Dataset entries
>>

/-! ## TX machine -/

/-- TX_SYMBOL in a frame whose next symbol begins no block moves on by one symbol and gives its
configuration, whatever txok is; the notch goes with preamble and header symbols only. When the
next symbol begins block k, a ready chain is given the block first (after a chain reset for
block 1); a chain that is not ready ends the frame with a pending TIMEOUT (R265, R264, R273,
R274). -/
def Obligations.TxSymbolAdvances : Prop :=
  ∀ (s : State) (t : TxControl) (cur nxt : TxSym) (rxok : Bool), s.glob.initialised = true →
    s.irqPending = 0#9 → s.tx.step ≠ .idle → s.tx.step ≠ .cancelled → s.tx.ctl = some t →
    t.seq[t.pos]? = some cur → cur ≠ .fin → t.seq[t.pos + 1]? = some nxt →
    ((∀ k, nxt ≠ .pay k 1) → ∀ txok,
      exec (.evIrq 0x004#9 txok rxok) s =
        .next { s.withResult 0#32 with
          tx := { s.tx with
            step := stepOfSym t.flb nxt
            ctl := some { t with pos := t.pos + 1 } }
          feOut := s.feOut ++
            [.txCfg nxt
              (match nxt with
                | .pre _ => if s.noise.notchActive then some s.noise.notchCarrier else none
                | .hdr _ => if s.noise.notchActive then some s.noise.notchCarrier else none
                | _ => none)] }) ∧
    ∀ k, nxt = .pay k 1 →
      exec (.evIrq 0x004#9 true rxok) s =
        .next { s.withResult 0#32 with
          tx := { s.tx with
            step := .payloadFirst
            ctl := some { t with pos := t.pos + 1 } }
          feOut := s.feOut ++ (if k = 1 then [.txChainReset] else []) ++
            [.txBlock k (t.blks.getD k []) t.parity, .txCfg nxt none] } ∧
      exec (.evIrq 0x004#9 false rxok) s =
        .next { s.withResult 0#32 with
          tx :=
            { step := .idle
              ctl := none
              pend := some
                { code := .timeout, t := s.glob.timeMs, rms := 0#32, adapt := false,
                  pwr := 0#4 } }
          stats := s.stats.set 9 (s.stats[9] + 1#32)
          feOut := s.feOut ++ [.txAbort] }

/-- The states that name the symbols of a sequence (R262). -/
def Obligations.SymbolStates : Prop :=
  ∀ flb k j : Nat,
    stepOfSym flb (.pre 1) = .preambleFirst ∧ stepOfSym flb (.pre 2) = .preambleLast ∧
    stepOfSym flb (.hdr 1) = .headerFirst ∧ (2 ≤ j → stepOfSym flb (.hdr j) = .header) ∧
    stepOfSym flb (.sync 1) = .cohSync ∧ stepOfSym flb (.sync 2) = .cohSync ∧
    stepOfSym flb (.pay k 1) = .payloadFirst ∧
    (2 ≤ flb → stepOfSym flb (.pay k flb) = .payloadLast) ∧
    (1 < j → j < flb → stepOfSym flb (.pay k j) = .payload) ∧
    stepOfSym flb .fin = .endSymbol

/-- TX_SYMBOL that consumes the END symbol puts the SUCCESS confirmation, with the RMS measured
now, into the slot and counts TX_OK (R272); in Idle and Cancelled it is ignored (R275). -/
def Obligations.TxFrameEnds : Prop :=
  ∀ (s : State) (txok rxok : Bool), s.glob.initialised = true → s.irqPending = 0#9 →
    (∀ t, s.tx.step ≠ .idle → s.tx.step ≠ .cancelled → s.tx.ctl = some t →
      t.seq[t.pos]? = some .fin →
      exec (.evIrq 0x004#9 txok rxok) s =
        .next { s.withResult 0#32 with
          tx :=
            { step := .idle
              ctl := none
              pend := some
                { code := .success, t := s.glob.timeMs, rms := s.win.feRms, adapt := !t.noadapt,
                  pwr := t.pwr } }
          stats := s.stats.set 0 (s.stats[0] + 1#32) }) ∧
    (s.tx.step = .idle ∨ s.tx.step = .cancelled →
      exec (.evIrq 0x004#9 txok rxok) s = .next (s.withResult 0#32))

/-- CS_PEAK. In a pre-payload state it cancels the frame (R277); in a payload state it does nothing
at all (R278); in the others it aborts a running capture (R225) and then, as after a collision,
arms an idle receiver with a watchdog base of now (R301) and leaves a running reception alone
(R302). -/
def Obligations.CsPeak : Prop :=
  ∀ (s : State) (txok rxok : Bool), s.glob.initialised = true → s.irqPending = 0#9 →
    let peak := exec (.evIrq 0x002#9 txok rxok) s
    let noise :=
      if s.noise.step = .idle then s.noise else { s.noise with step := .idle, k := 0#8 }
    let captureAbort := if s.noise.step = .idle then [] else [FeRecord.captureAbort]
    (s.tx.step ∈ [.preambleFirst, .preambleLast, .headerFirst, .header, .cohSync] →
      s.rx.step = .idle → ∃ r : RxControl, r.start = s.glob.timeMs ∧
      peak = .next { s.withResult 0#32 with
        tx :=
          { step := .cancelled
            ctl := none
            pend := some
              { code := .busyRx, t := s.glob.timeMs, rms := 0#32, adapt := false, pwr := 0#4 } }
        stats := s.stats.set 2 (s.stats[2] + 1#32)
        noise := noise
        rx := { step := .peak1, sub := .none, ctl := some r }
        feOut := s.feOut ++ [.txAbort] ++ captureAbort ++ [.rxArm] }) ∧
    (s.tx.step ∈ [.payloadFirst, .payload, .payloadLast, .endSymbol] →
      peak = .next (s.withResult 0#32)) ∧
    (s.tx.step ∈ [.idle, .cancelled] → s.rx.step = .idle →
      ∃ r : RxControl, r.start = s.glob.timeMs ∧
      peak = .next { s.withResult 0#32 with
        noise := noise
        rx := { step := .peak1, sub := .none, ctl := some r }
        feOut := s.feOut ++ captureAbort ++ [.rxArm] }) ∧
    (s.tx.step ∈ [.idle, .cancelled] → s.rx.step ≠ .idle →
      peak = .next { s.withResult 0#32 with
        noise := noise
        feOut := s.feOut ++ captureAbort })

/-- From acceptance to the pending SUCCESS a frame takes exactly 2 + NFCH(b) + 2·[coherent data] +
FL + 1 TX_SYMBOL events: after fewer it is on the air with no confirmation, after that many its
SUCCESS waits with the RMS measured at the end, and TX_OK is one more (R282, R459). -/
def Obligations.FrameRunsToConfirmation : Prop :=
  ∀ (mod : Modulation) (sch : Scheme) (dt : Delimiter) (pwr : BitVec 4) (noadapt imm : Bool)
    (len : BitVec 9) (s t : State), s.irqPending = 0#9 →
    exec (.transmit mod sch dt pwr noadapt imm len) s = .next t → t.win.result = 1#32 →
    let npc := payloadCarrierCount Config.cfg s.glob.band s.win.txTonemap s.glob.staticNotch sch
    let fl := if dt.isControl then 0 else (frameLength s.glob.band len.toNat mod npc).fl
    let sync := if dt.isControl = false ∧ sch = .coherent then 2 else 0
    let n := 2 + Config.nfch s.glob.band + sync + fl + 1
    (∀ k, k < n → ∃ u, execAll (List.replicate k (irq .txSymbol)) t = .next u ∧
      u.tx.step.busy = true ∧ u.tx.pend = none ∧ u.hostOut = t.hostOut) ∧
    ∃ u, execAll (List.replicate n (irq .txSymbol)) t = .next u ∧
      u.tx =
        { step := .idle
          ctl := none
          pend := some
            { code := .success, t := t.glob.timeMs, rms := t.win.feRms, adapt := !noadapt,
              pwr := pwr } } ∧
      u.stats = t.stats.set 0 (t.stats[0] + 1#32) ∧ u.hostOut = t.hostOut

/-! ## RX machine -/

/-- The events that carry a reception on: RX_SYNC in Peak1 (R303), RX_NOPEAK2 in Peak1 (R305),
RX_BUF in Peak2 (R309), CohS1 (R314) and CohS2 (R315, R316), and RX_BUF with a chain error in any
receiving state (R307). That the chain error leaves sub-state 0 in Aborted is the model's reading
(log 7, DEDUCED from R49). -/
def Obligations.RxAdvances : Prop :=
  ∀ (s : State) (r : RxControl) (txok rxok : Bool), s.glob.initialised = true →
    s.irqPending = 0#9 → s.rx.ctl = some r →
    (s.rx.step = .peak1 → exec (.evIrq 0x008#9 txok rxok) s =
      .next { s.withResult 0#32 with
        rx := { step := .peak2, sub := .none, ctl := some { r with rxTime := s.glob.timeMs } }
        feOut := s.feOut ++ [.rxCapture (.preamble 1)] }) ∧
    (s.rx.step = .peak1 → exec (.evIrq 0x010#9 txok rxok) s =
      .next { s.withResult 0#32 with
        rx := { step := .idle, sub := .none, ctl := none }
        stats := s.stats.set 6 (s.stats[6] + 1#32) }) ∧
    (s.rx.step = .peak2 → exec (.evIrq 0x020#9 txok true) s =
      .next { s.withResult 0#32 with
        rx := { step := .headerDemod, sub := .none, ctl := some r }
        feOut := s.feOut ++ [.rxCapture (.header (Config.nfch s.glob.band))] }) ∧
    (s.rx.step = .cohS1 → exec (.evIrq 0x020#9 txok true) s =
      .next { s.withResult 0#32 with
        rx := { step := .cohS2, sub := .none, ctl := some r }
        feOut := s.feOut ++ [.rxCapture (.sync 2)] }) ∧
    (s.rx.step = .cohS2 → exec (.evIrq 0x020#9 txok true) s =
      .next { s.withResult 0#32 with
        rx :=
          { step := .payloadFirst
            sub := .none
            ctl := some { r with
              blk := 0
              rem := r.flb
              buf := r.buf.set 0 []
              bufRest := r.bufRest.set 0 []
              chunk := chunkOf Config.cfg.rxBlock r.flb } }
        feOut := s.feOut ++ [.rxCapture (.pay 0 (chunkOf Config.cfg.rxBlock r.flb))] }) ∧
    (s.rx.step.receiving = true → exec (.evIrq 0x020#9 txok false) s =
      .next { s.withResult 0#32 with
        rx := { step := .aborted, sub := .none, ctl := some r }
        stats := s.stats.set 9 (s.stats[9] + 1#32) })

/-- Capture and reception races: a second sync (R304), a false candidate after the sync (R306), a
buffer before it (R308) and RX_ABORT in any receiving state (R320) abort the reception with one
RX_ABORT count and no record; in Idle, WaitReedSolomon and Aborted all four events are ignored
(R307 for RX_BUF). That Aborted has sub-state 0 is the model's reading (log 7, DEDUCED from R49). -/
def Obligations.RxRaces : Prop :=
  ∀ (s : State) (txok rxok : Bool), s.glob.initialised = true → s.irqPending = 0#9 →
    let aborted : State := { s.withResult 0#32 with
      rx := { s.rx with step := .aborted, sub := .none }
      stats := s.stats.set 7 (s.stats[7] + 1#32) }
    (s.rx.step ∈ [.peak2, .headerDemod, .cohS1, .cohS2, .payloadFirst, .payloadDemod] →
      exec (.evIrq 0x008#9 txok rxok) s = .next aborted ∧
      exec (.evIrq 0x010#9 txok rxok) s = .next aborted) ∧
    (s.rx.step = .peak1 → s.rx.ctl ≠ none →
      exec (.evIrq 0x020#9 txok true) s = .next aborted) ∧
    (s.rx.step.receiving = true → exec (.evIrq 0x040#9 txok rxok) s = .next aborted) ∧
    (s.rx.step ∈ [.idle, .waitReedSolomon, .aborted] →
      exec (.evIrq 0x008#9 txok rxok) s = .next (s.withResult 0#32) ∧
      exec (.evIrq 0x010#9 txok rxok) s = .next (s.withResult 0#32) ∧
      exec (.evIrq 0x020#9 txok rxok) s = .next (s.withResult 0#32) ∧
      exec (.evIrq 0x040#9 txok rxok) s = .next (s.withResult 0#32))

/-- RX_BUF in HeaderDemod decodes the header bytes in RXCAP under the static notch: a failure goes
to Idle with RX_BAD_CRC (R311), an ACK/NACK header to WaitReedSolomon (R312), a data header to the
sync symbols or to block 0 (R313, R316). For every configuration; `exec` is this function at the
machine's. -/
def Obligations.RxHeader : Prop :=
  (∀ s txok, exec (.evIrq 0x020#9 txok true) s =
    .next (s.irqWord Config.cfg 0x020#9 txok true)) ∧
  ∀ (c : Cfg) (s : State) (r : RxControl) (txok : Bool), s.glob.initialised = true →
    s.irqPending = 0#9 → s.rx.step = .headerDemod → s.rx.ctl = some r →
    let raw := s.mem.readBytes 0x300 (Config.fchLen s.glob.band)
    let result := s.irqWord c 0x020#9 txok true
    let header := decodeFch c s.glob.band raw s.glob.staticNotch
    (header = none → result =
      { s.withResult 0#32 with
        rx := { step := .idle, sub := .none, ctl := none }
        stats := s.stats.set 4 (s.stats[4] + 1#32) }) ∧
    (∀ dt pdc m sch, header = some (.control dt pdc m sch) → result =
      { s.withResult 0#32 with
        rx :=
          { step := .waitReedSolomon
            sub := .none
            ctl := some { r with
              evmHdr := s.win.feEvmHdr
              ack := true
              fch := raw
              mod := m
              sch := sch
              rssi := s.win.feRssi
              lqi := s.win.feLqi
              dur := s.glob.timeMs - r.rxTime } } }) ∧
    ∀ dt pdc m sch tm fl flb blen npc,
      header = some (.data dt pdc m sch tm fl flb blen npc) →
      let fields : RxControl := { r with
        evmHdr := s.win.feEvmHdr
        ack := false
        mod := m
        sch := sch
        tm := tm
        fl := BitVec.ofNat 9 fl
        nblk := blen.length
        flb := flb
        blen := blen
        buf := [[], []]
        bufRest := [[], []]
        out := []
        corr := 0#32
        rsNext := 0 }
      (sch = .coherent → result =
        { s.withResult 0#32 with
          rx := { step := .cohS1, sub := .none, ctl := some fields }
          feOut := s.feOut ++ [.rxCapture (.sync 1)] }) ∧
      (sch = .differential → result =
        { s.withResult 0#32 with
          rx :=
            { step := .payloadFirst
              sub := .none
              ctl := some { fields with blk := 0, rem := flb, chunk := chunkOf c.rxBlock flb } }
          feOut := s.feOut ++ [.rxCapture (.pay 0 (chunkOf c.rxBlock flb))] })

<<

Work task >>
How many lines in the records above contain the word "running"? Reply with the number alone.

Exercise answer >>
2